The Notch Signaling Pathway
Like the Wnt pathway, the Notch pathway has been extensively studied in melanoma and can be divided into canonical and noncanonical pathways. Canonical Notch signaling is made up of the four transmembrane Notch receptors (Notch 1-4) and the membrane-bound ligands Jag 1 and 2 and delta-like (dll) 1-3. Signals transduced from these ligands, with the exception of dll3, are very similar, resulting in cleavage of notch by γ-secretase, thereby releasing the Notch intracellular domain (NICD). NICD interacts with MAML and other transcription factors in the nucleus, as part of a DNA binding complex known as the CSL (CBF1/Suppressor of Hairless/LAG-1) complex. One intriguing feature of this pathway is that there are no amplification steps in the signaling cascade, i.e., no phosphorylation of a number of different proteins. This, together with the fact that the receptor is cleaved in order to be activated such that one NICD is generated per activated receptor, means that any genetic alterations that change gene dosage can have dramatic effects (Ranganathan et al. 2011).
Unlike canonical Notch signaling, noncanonical Notch signaling occurs independently of CSL. The mediators of noncanonical Notch signaling are largely unknown, but the output is the activation of canonical Wnt signaling (β-catenin). This may have to do with the fact that Dsh, a key component of the Wnt signaling pathway, can bind to the NICD. NICD can also bind to components of the β-catenin destruction complex such as Axin and GSK3β, thereby affecting the stability of β-catenin. In turn, Wnt signaling can also regulate Notch signaling by upregulating ligands such as jagged1 and Dll4, as well as Notch itself (Borggrefe et al. 2016). Given the importance of Wnt signaling in melanoma, investigators explored the relevance of Notch in this disease. In melanocytes, deletion of Notch results in defects in melanoblast formation and the elimination of melanocyte stem cells. In addition to this, the localization of melanoblasts and melanocyte stem cells is also controlled by Notch signaling. Despite this, Notch1 is not expressed at high levels in melanocytes or benign melanocytic lesions, and forced overexpression of active Notch (Notch-NIC) can transform melanocytes both in the skin and in the retinoid pigmented epithelium (Bedogni 2014).
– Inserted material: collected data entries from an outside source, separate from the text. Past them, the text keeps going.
-- ==== Sys2Proof/Machine/Entries.lean ====
section
/-! DEFINITION. The meanings of the sixteen table entries presented as operations of their own: the lookup returns its value,
writes no register, sets no flag and raises nothing (R65; spec/40_transition_table.md, template of the entry rules). -/

namespace Sys2Proof.Machine

/-- TT[0][0] (R66). -/
def execTt00 (s : State) : Host.Outcome State Fault Refusal := .next (lookupEntry 0#2 0#2 s)

/-- TT[0][1] (R67). -/
def execTt01 (s : State) : Host.Outcome State Fault Refusal := .next (lookupEntry 0#2 1#2 s)

/-- TT[0][2] (R68). -/
def execTt02 (s : State) : Host.Outcome State Fault Refusal := .next (lookupEntry 0#2 2#2 s)

/-- TT[0][3] (R69). -/
def execTt03 (s : State) : Host.Outcome State Fault Refusal := .next (lookupEntry 0#2 3#2 s)

/-- TT[1][0] (R70). -/
def execTt10 (s : State) : Host.Outcome State Fault Refusal := .next (lookupEntry 1#2 0#2 s)

/-- TT[1][1] (R71). -/
def execTt11 (s : State) : Host.Outcome State Fault Refusal := .next (lookupEntry 1#2 1#2 s)

/-- TT[1][2] (R72). -/
def execTt12 (s : State) : Host.Outcome State Fault Refusal := .next (lookupEntry 1#2 2#2 s)

/-- TT[1][3] (R73). -/
def execTt13 (s : State) : Host.Outcome State Fault Refusal := .next (lookupEntry 1#2 3#2 s)

/-- TT[2][0] (R74). -/
def execTt20 (s : State) : Host.Outcome State Fault Refusal := .next (lookupEntry 2#2 0#2 s)

/-- TT[2][1] (R75). -/
def execTt21 (s : State) : Host.Outcome State Fault Refusal := .next (lookupEntry 2#2 1#2 s)

/-- TT[2][2] (R76). -/
def execTt22 (s : State) : Host.Outcome State Fault Refusal := .next (lookupEntry 2#2 2#2 s)

/-- TT[2][3] (R77). -/
def execTt23 (s : State) : Host.Outcome State Fault Refusal := .next (lookupEntry 2#2 3#2 s)

/-- TT[3][0] (R78). -/
def execTt30 (s : State) : Host.Outcome State Fault Refusal := .next (lookupEntry 3#2 0#2 s)

/-- TT[3][1] (R79). -/
def execTt31 (s : State) : Host.Outcome State Fault Refusal := .next (lookupEntry 3#2 1#2 s)

/-- TT[3][2] (R80). -/
def execTt32 (s : State) : Host.Outcome State Fault Refusal := .next (lookupEntry 3#2 2#2 s)

/-- TT[3][3] (R81). -/
def execTt33 (s : State) : Host.Outcome State Fault Refusal := .next (lookupEntry 3#2 3#2 s)

end Sys2Proof.Machine
end

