/-- R167: the first TICK after an ATTACH compares the lines with state 0, in the four cases of the rule. -/
def Obligations.FirstTickAfterAttach : Prop :=
  ∀ (s t : State) (pinI pinQ : PinId), s.occ < Config.maxEncoders → exec (.attach pinI pinQ) s = .next t →
    ∃ u b, exec .tick t = .next u ∧ u.slots[s.occ]? = some b ∧
      (let i := t.answer (2 * s.occ) pinI
       let q := t.answer (2 * s.occ + 1) pinQ
       (i = .low → q = .low → b.cnt.toInt = 0 ∧ b.inv = false) ∧
       (i = .low → q = .high → b.cnt = 1#Config.cw ∧ b.inv = false) ∧
       (i = .high → q = .low → b.cnt.toInt = -1 ∧ b.inv = false) ∧
       (i = .high → q = .high → b.cnt.toInt = Config.invalidDelta ∧ b.inv = true))

/-! The other host commands. -/

/-- R118: an accepted SETRATE sets the rate and its increment together, returns the rate, and changes nothing else. -/
def Obligations.SetrateAcceptsRatesInRange : Prop :=
  ∀ (s : State) (hz : Nat), 250 ≤ hz → hz ≤ 20000 →
    exec (.setrate hz) s = .next { s with
      rateHz := hz
      incr := Config.timerIncrement hz
      responses := s.responses ++ [⟨.ok, BitVec.ofNat 32 hz⟩] }

/-- R119: a rate outside the range is rejected with ERR_RATE and data 0, and every register keeps its value. -/
def Obligations.SetrateRejectsRatesOutOfRange : Prop :=
  ∀ (s : State) (hz : Nat), hz < 250 ∨ 20000 < hz →
    exec (.setrate hz) s = .next { s with responses := s.responses ++ [⟨.errRate, 0#32⟩] }

/-- R40, R171: an accepted SETRATE does not touch the deadline, and the TICK after it advances the deadline by the new
increment. -/
def Obligations.NewIncrementCountsFromTheNextTick : Prop :=
  ∀ (s : State) (hz : Nat), s.fsm = .running → 250 ≤ hz → hz ≤ 20000 →
    ∃ t u, exec (.setrate hz) s = .next t ∧ t.deadline = s.deadline ∧
      exec .tick t = .next u ∧ u.deadline = s.deadline + Config.timerIncrement hz

/-- R120: GETPOS of an attached slot returns its counter, sign-extended, and changes no register. -/
def Obligations.GetposReturnsTheCounter : Prop :=
  ∀ (s : State) (k : Nat) (sl : Slot Config.cw), s.slots[k]? = some sl →
    exec (.getpos k) s = .next { s with responses := s.responses ++ [⟨.ok, BitVec.ofInt 32 sl.cnt.toInt⟩] }

/-- R42: two reads with no operation between them return the same data and change no register. -/
def Obligations.ReadsHaveNoSideEffect : Prop :=
  ∀ (s : State) (k : Nat), ∃ r r' : Response,
    execAll [.getpos k, .getpos k] s = .next { s with responses := s.responses ++ [r, r] } ∧
    execAll [.getstat k, .getstat k] s = .next { s with responses := s.responses ++ [r', r'] }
Notch signaling may also play roles in the metastatic progression of melanoma (Bedogni 2014). Notch 3 and Notch 4 have been implicated in angiogenesis and vasculogenic mimicry. Notch 1 was demonstrated to activate NFκB in pancreatic cancer. In melanoma, it has also been shown that NFκB can increase Notch expression via the PI3K/AKT pathway. Depletion of Notch in pancreatic cancer cells led not only to decreases in NFκB, but also in MMP-9, VEGF, survivin, and COX2. Since all of these molecules have also been implicated in metastatic dissemination of melanoma, it is reasonable to assume that a similar signaling cascade exists in melanoma. Indeed, treating melanoma cells with a γ-secretase inhibitor overcomes survivin expression and leads to apoptosis. In addition, forced activation of Notch in primary melanoma cells led to their progression to a metastatic state via the Wnt pathway, which as described earlier can also signal to increase Notch. Finally, Notch signaling can be activated in situations known to promote metastatic progression such as hypoxia. HIF-1α can regulate Notch1, increasing its expression. This allows for the AKT-dependent transformation of melanocytes to a malignant state, and in the absence of Notch1 this transformation cannot occur (Bedogni et al. 2008).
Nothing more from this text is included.